Well, there are plenty here to point out the errors of my ways. Luckily most can't actually get at me as they could to this man. 
You might consider that there is a difference between supporting a cause and being a part of a lynch mob.


----------



## Ozarks Tom (May 27, 2011)

The question is whether a very vocal minority should have the power of intimidation and shaming to affect major decisions of a corporation.

It has nothing to do with the straw man arguments put forth by the leftists here, and nothing to do with gay marriage - right or wrong.

Political correctness being used as a club to pummel an individual for expressing their personal beliefs is reprehensible, but should be expected when toleration is no longer the aim, but celebration of an agenda is demanded.

I'd like to know where these groups were when obama held the same (public) beliefs in 2008.


----------



## 7thswan (Nov 18, 2008)

mmoetc said:


> Not an excuse, just the reality of the human condition. I know none of you hate gays..... as long as they don't flaunt it by doing things like holding hands in public.


Gays better get used to being hated, just like every person on the earth is hated for SOMETHING. Big deal, teach you kids to handle it. This nonsence in getting bad because of the great Divider we have in the WH.

Kid runs into street, White man gets beaten almost to death by 10 Black men, for hitting kid when he stops to check on child.

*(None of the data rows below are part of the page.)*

theorem BusCase.followed {s t : State} (h : BusCase s t) (inv : Inv s) (tally : Tally s.hist (progressCounts s)) :
    Followed s t := by
  cases h with
  | @test w p here clean target =>
    exact followed_unmarked (here ▸ pollPointOf_mem_phaseOf w) (testTargets_mem_phaseOf w p target).1
      ⟨id, rfl, rfl, rfl, rfl⟩ rfl (here ▸ (marksAt_testTargets w p target).1) (tally.uncounted rfl)
  | @hold w _ here =>
    exact followed_unmarked (here ▸ pollPointOf_mem_phaseOf w) (clearPointOf_mem_phaseOf w) ⟨id, rfl, rfl, rfl, rfl⟩ rfl
      (here ▸ marksAt_clearPointOf w) (tally.uncounted rfl)
  | @ignore w p here _ target =>
    exact followed_unmarked (here ▸ clearPointOf_mem_phaseOf w) (testTargets_mem_phaseOf w p target).1
      ⟨id, rfl, rfl, rfl, rfl⟩ rfl (here ▸ (marksAt_testTargets w p target).2) (tally.uncounted rfl)
  | @abort w e here =>
    have delivered := (tally.uncounted (e := .clr s.pendFlag) rfl).uncounted (e := .res (.err e)) rfl
    exact .aborted (here ▸ clearPointOf_mem_clearPoints w) rfl (by simp) delivered.paired
  | readyPoll here _ go | readyClear here _ go | readyAck here go =>
    exact inv.followed_ready (by rw [here]; decide) (by rw [here]; rfl) go ⟨id, rfl, rfl, rfl, rfl⟩ rfl
      (tally.uncounted rfl)
  | sentPoll here _ go | sentClear here _ go =>
    exact inv.followed_sent (by rw [here]; decide) (by rw [here]; rfl) go ⟨id, rfl, rfl, rfl, rfl⟩ rfl
      (tally.uncounted rfl)
  | received here _ go => exact inv.followed_received here go tally
  | idleCond here => exact inv.followed_idleCond here tally
  | ackEn here => exact inv.followed_ackEn here tally
  | start here => exact inv.followed_start here tally
  | startedCond here => exact followed_startedCond here tally
  | address here => exact inv.followed_address here tally
  | send here byte => exact followed_send here byte tally
  | arm here => exact inv.followed_arm here tally
  | stop here => exact inv.followed_stop here tally

/-! ## Every step keeps the segment on its sequence -/

theorem Followed.segmentOk {s t : State} (h : Followed s t) : SegmentOk t := by
  cases h with
  | running away tally => exact ⟨fun _ => tally.progress, fun rest => absurd rest away, tally.paired⟩
  | ended ended =>
    obtain ⟨rest, outcome, tally⟩ := ended
    refine ⟨fun bus => absurd rest bus.1, fun _ _ ok => tally.complete ?_, tally.paired⟩
    cases empty : endsInEmptyRead t.ops with
    | false => rfl
    | true => rw [outcome, empty] at ok; cases ok
  | aborted here rest error paired => exact ⟨fun bus => absurd rest bus.1, fun _ _ ok => absurd ok error, paired⟩

/-- During a NEW nothing is asked of the segment but its pairs. -/
theorem segmentOk_new {u : State} (new : u.ctl ∈ newPoints) (paired : Paired u.hist) : SegmentOk u :=
  ⟨fun bus => absurd new bus.2, fun rest => absurd (rest ▸ new) (by decide), paired⟩

/-- Before the first address phase nothing is counted. -/
theorem countsAt_sequence_start {u : State} {op : Operation} {rest : List Operation} (ops : u.ops = op :: rest)
    (opIdx : u.opIdx = 0) (byteIdx : u.byteIdx = 0) : countsAt .none 0 u = ⟨0, [], 0, 0, [], 0⟩ := by
  simp [countsAt, Marks.none, begun, phasesHere, phasesOf, phasesAfter, currentOp, bytesRead, ops, opIdx, byteIdx]

theorem AcceptCase.segmentOk {s u : State} {i : Instr} (accepted : AcceptCase s i u) : SegmentOk u := by
  have command := tally_command s.hist i
  cases accepted with
  | new =>
    exact segmentOk_new (by simp [newPoints]) command.paired
  | release =>
    exact ⟨fun bus => absurd rfl bus.1, fun _ bus => (by cases bus), (command.uncounted (e := .res .ok) rfl).paired⟩
  | emptyRead =>
    exact ⟨fun bus => absurd rfl bus.1, fun _ _ ok => (by cases ok),
      (command.uncounted (e := .res (.err .overrun)) rfl).paired⟩
  | emptyTransaction =>
    have ended := command.uncounted (e := .res .ok) rfl
    exact ⟨fun bus => absurd rfl bus.1, fun _ _ _ => Tally.complete ended rfl, ended.paired⟩
  | bus =>
    refine ⟨fun _ => Tally.progress ?_, fun rest => (by cases rest), command.paired⟩
    rw [progressCounts_idlePoll rfl, countsAt_sequence_start rfl rfl rfl]
    exact command

/-- The segment holds nothing that a move of the environment changes. -/
theorem SegmentOk.envStep {u : State} (ok : SegmentOk u) : SegmentOk (envStep u) := by
  obtain ⟨progress, complete, paired⟩ := ok
  refine ⟨fun bus => ?_, fun rest bus result => ?_, paired⟩
  · obtain ⟨starts, addresses, acks, arms, sent, stored, read⟩ := progress bus
    exact ⟨starts, addresses, acks, arms, sent, stored, read⟩
  · obtain ⟨starts, addresses, acks, arms, sent, stored, read⟩ := complete rest bus result
    exact ⟨starts, addresses, acks, arms, sent, stored, read⟩

/-- Settles O54: each case of a step, by the events it appends and the position it goes on to. -/
theorem everySegmentFollowsItsSequence : Obligations.EverySegmentFollowsItsSequence := by
  intro s t inv ok hstep
  have paired : Paired s.hist := ok.paired
  obtain ⟨u, rfl, hu⟩ := step_cases hstep
  refine SegmentOk.envStep ?_
  rcases hu with ⟨-, rfl⟩ | ⟨-, i, ws, bs, -, accepted⟩ | ⟨here, rfl⟩ | ⟨here, rfl⟩ | ⟨here, rfl⟩ | ⟨bus, busCase⟩
  · exact ok
  · exact accepted.segmentOk
  · exact segmentOk_new (by simp [newEnable, newPoints]) (paired.append (es := [.collabClockEnable]) (by simp [Paired]))
  · exact segmentOk_new (by simp [newReset, newPoints]) (paired.append (es := [.collabClockReset]) (by simp [Paired]))
  · obtain ⟨cmd, -⟩ := inv.building (by rw [here]; decide)
    refine ⟨fun bus => absurd rfl bus.1, fun _ bus => ?_, ?_⟩
    · simp [newApply, cmd, isBusCmd] at bus
    · exact (paired.append (es := [.wrCfg _]) (by simp [Paired])).append (es := [.res .ok]) (by simp [Paired])
  · exact (busCase.followed inv ((ok.progress bus).tally paired)).segmentOk

end Sys2Proof.Machine
end

section
/-! What memory and `cfg` hold plays no part in a bus command: a step with another memory and another `cfg` is the same
step. -/

namespace Sys2Proof.Machine

/-- `s` with another memory and another `cfg`. -/
def withStore (m : Memory) (c : Cfg) (s : State) : State := { s with mem := m, cfg := c }

section
variable (m : Memory) (c : Cfg)

theorem dispatchOn_withStore (ops : List Operation) :
    ∀ s : State, dispatchOn ops (withStore m c s) = mapNext (withStore m c) (dispatchOn ops s) := by
  induction ops with
  | nil => intro s; rfl
  | cons op later ih =>
    intro s
    cases later with
    | nil =>
      cases op with
      | write bs => simp only [dispatchOn, mapNext_ite]; rfl
      | read n => simp only [dispatchOn, mapNext_ite]; rfl
    | cons op' rest =>
      simp only [dispatchOn_cons_cons, mapNext_ite, ← ih]
      rfl

variable {m c} {s t : State}

theorem dispatch_withStore (go : dispatch s = .next t) : dispatch (withStore m c s) = .next (withStore m c t) :=
  (dispatchOn_withStore m c _ s).trans (congrArg (mapNext (withStore m c)) go)

theorem byteDone_withStore (go : byteDone s = .next t) : byteDone (withStore m c s) = .next (withStore m c t) :=
  dispatch_withStore (s := { s with byteIdx := s.byteIdx + 1 }) go

/-- A step of a bus command writes memory but does not read it (R64). -/
theorem BusCase.withStore (m : Memory) (c : Cfg) (h : BusCase s t) :
    ∃ m', BusCase (Machine.withStore m c s) (Machine.withStore m' c t) := by
  cases h with
  | test here clean target ack => exact ⟨m, .test here clean target ack⟩
  | hold here seen => exact ⟨m, .hold here seen⟩
  | ignore here flag target ack => exact ⟨m, .ignore here flag target ack⟩
  | abort here err => exact ⟨m, .abort here err⟩
  | readyPoll here clean go => exact ⟨m, .readyPoll here clean (dispatch_withStore go)⟩
  | readyClear here flag go => exact ⟨m, .readyClear here flag (dispatch_withStore go)⟩
  | readyAck here go => exact ⟨m, .readyAck here (dispatch_withStore go)⟩
  | sentPoll here clean go => exact ⟨m, .sentPoll here clean (byteDone_withStore go)⟩
  | sentClear here flag go => exact ⟨m, .sentClear here flag (byteDone_withStore go)⟩
  | received here room go =>
    exact ⟨memWrite m (bufAddr s.call s.opIdx s.byteIdx) s.regs.rxData, .received here room (byteDone_withStore go)⟩
  | idleCond here => exact ⟨m, .idleCond here⟩
  | ackEn here => exact ⟨m, .ackEn here⟩
  | start here => exact ⟨m, .start here⟩
  | startedCond here => exact ⟨m, .startedCond here⟩
  | address here => exact ⟨m, .address here⟩
  | send here byte => exact ⟨m, .send here byte⟩
  | arm here => exact ⟨m, .arm here⟩
  | stop here => exact ⟨m, .stop here⟩

end

end Sys2Proof.Machine
end

section
/-! A transaction whose every wait is answered at its first poll (O57): how many control points are ahead at each point
of the sequence, and that a step leaves one less. -/

namespace Sys2Proof.Machine

/-! ## The control points ahead -/

/-- The control points of one byte of a data phase (R180, R184). -/
def bytePoints : Dir → Nat
  | .write => 3
  | .read => 2

/-- The control points ahead where `dispatch` is called with these operations from the current one on, `i` bytes of
which are transferred: GEN_STOP follows a final Write, and ARM_LAST comes before the last byte of a final Read (R190,
R191). -/
def pointsAhead : List Operation → Nat → Nat
  | [], _ => 0
  | [.write bs], i => 3 * (bs.length - i) + 1
  | [.read n], i => if i < n then 2 * (n - i) + 1 else 0
  | op :: op' :: rest, i =>
    bytePoints op.dir * (op.length - i) + (if op'.dir = op.dir then 0 else phasePoints op'.dir) +
      pointsAhead (op' :: rest) 0

/-- The control points ahead of `dispatch` in the state `s`. -/
def aheadAt (s : State) : Nat := pointsAhead (s.ops.drop s.opIdx) s.byteIdx

/-- The control point after `p` where the answer of the environment lets the procedure go on and no `dispatch` follows
(R141 to R145, R162 to R164, R181 to R185). -/
def promptNext : Point → Dir → Option Point
  | .idlePoll, _ => some .idleCond
  | .idleCond, .read => some .sreqAckEn
  | .idleCond, .write => some .sreqStart
  | .sreqAckEn, _ => some .sreqStart
  | .sreqStart, _ => some .sreqPoll
  | .sreqPoll, _ => some .startedPoll
  | .startedPoll, _ => some .startedCond
  | .startedCond, _ => some .addrWrite
  | .addrWrite, _ => some .addrPoll
  | .txePoll, _ => some .txWrite
  | .txWrite, _ => some .txcPoll
  | .armLast, _ => some .rxPoll
  | .rxPoll, _ => some .rxRead
  | _, _ => none

/-- The control points from `p` to the `dispatch` at the end of its procedure, or to the end of the command. -/
def pointsLeft : Point → Dir → Nat
  | .idlePoll, d => phasePoints d
  | .idleCond, d => phasePoints d - 1
  | .sreqAckEn, _ => 7
  | .sreqStart, _ => 6
  | .sreqPoll, _ => 5
  | .startedPoll, _ => 4
  | .startedCond, _ => 3
  | .addrWrite, _ => 2
  | .txePoll, _ | .armLast, _ => 3
  | .txWrite, _ | .rxPoll, _ => 2
  | .addrPoll, _ | .txcPoll, _ | .rxRead, _ | .genStop, _ => 1
  | _, _ => 0

/-- The control points ahead once the procedure in progress is done: a byte is transferred then, an address phase or the
whole sequence is behind. -/
def aheadAfter (s : State) : Nat :=
  if s.ctl = .genStop then 0
  else if s.ctl ∈ addressPoints then aheadAt s
  else aheadAt { s with byteIdx := s.byteIdx + 1 }

/-- The control points to the end of the command. -/
def pointsToEnd (s : State) : Nat := pointsLeft s.ctl s.dir + aheadAfter s

/-- The control points of a bus command that meets no fault, without the extra status read. -/
def promptPath : List Point :=
  [.idlePoll, .idleCond, .sreqAckEn, .sreqStart, .sreqPoll, .startedPoll, .startedCond, .addrWrite, .addrPoll, .txePoll,
    .txWrite, .txcPoll, .rxPoll, .rxRead, .armLast, .genStop]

And they question if this is a hate crime.

http://detroit.cbslocal.com/2014/04...-check-on-welfare-of-child-struck-by-his-car/
When I drive in parts of Flint, Saginaw, Det. same thing. People walk in the road , cross right in your way deliberately , they have this ,"You better watch out for ME" "I'm entitled" Cocky, horrible attitude. And people wounder why these areas are dying, the hate, and they are just looking for someone to take it out on.


----------



## mmoetc (Oct 9, 2012)

Ozarks Tom said:


> The question is whether a very vocal minority should have the power of intimidation and shaming to affect major decisions of a corporation.
> 
> It has nothing to do with the straw man arguments put forth by the leftists here, and nothing to do with gay marriage - right or wrong.
> 
> ...


Or maybe it's a question of whether the minority has the right to speak out in the first place without being punished by the majority. You seem to imply that the minority has no right to be vocal. That works well until you're no longer in the majority. The vocal minority only expressed an opinion. It was the company and other board members, and Mr Eich himself, looking out for their own financial well being that made the decision for him to leave.


----------



## homstdr74 (Jul 4, 2011)

bostonlesley said:


> I wouldn't be outraged if the man donated his $1000 to an organization which was lobbying for "you name it"..it's his money..it's his own opinion...*I fail to understand why in 2014, we are somehow supposed to ALL be in agreement with every popular social stance or political theology.*
> 
> IMHO, that's horse patooties!


Conformists are always humbling fools. The worst of this "modern" cycle of humbling fools is that they have enlisted the aid of many in government and judicial circles, and *that *takes their movement into totalitarianism.


----------



## Ozarks Tom (May 27, 2011)

mmoetc said:


> Or maybe it's a question of whether the minority has the right to speak out in the first place without being punished by the majority. You seem to imply that the minority has no right to be vocal. That works well until you're no longer in the majority. The vocal minority only expressed an opinion. It was the company and other board members, and Mr Eich himself, looking out for their own financial well being that made the decision for him to leave.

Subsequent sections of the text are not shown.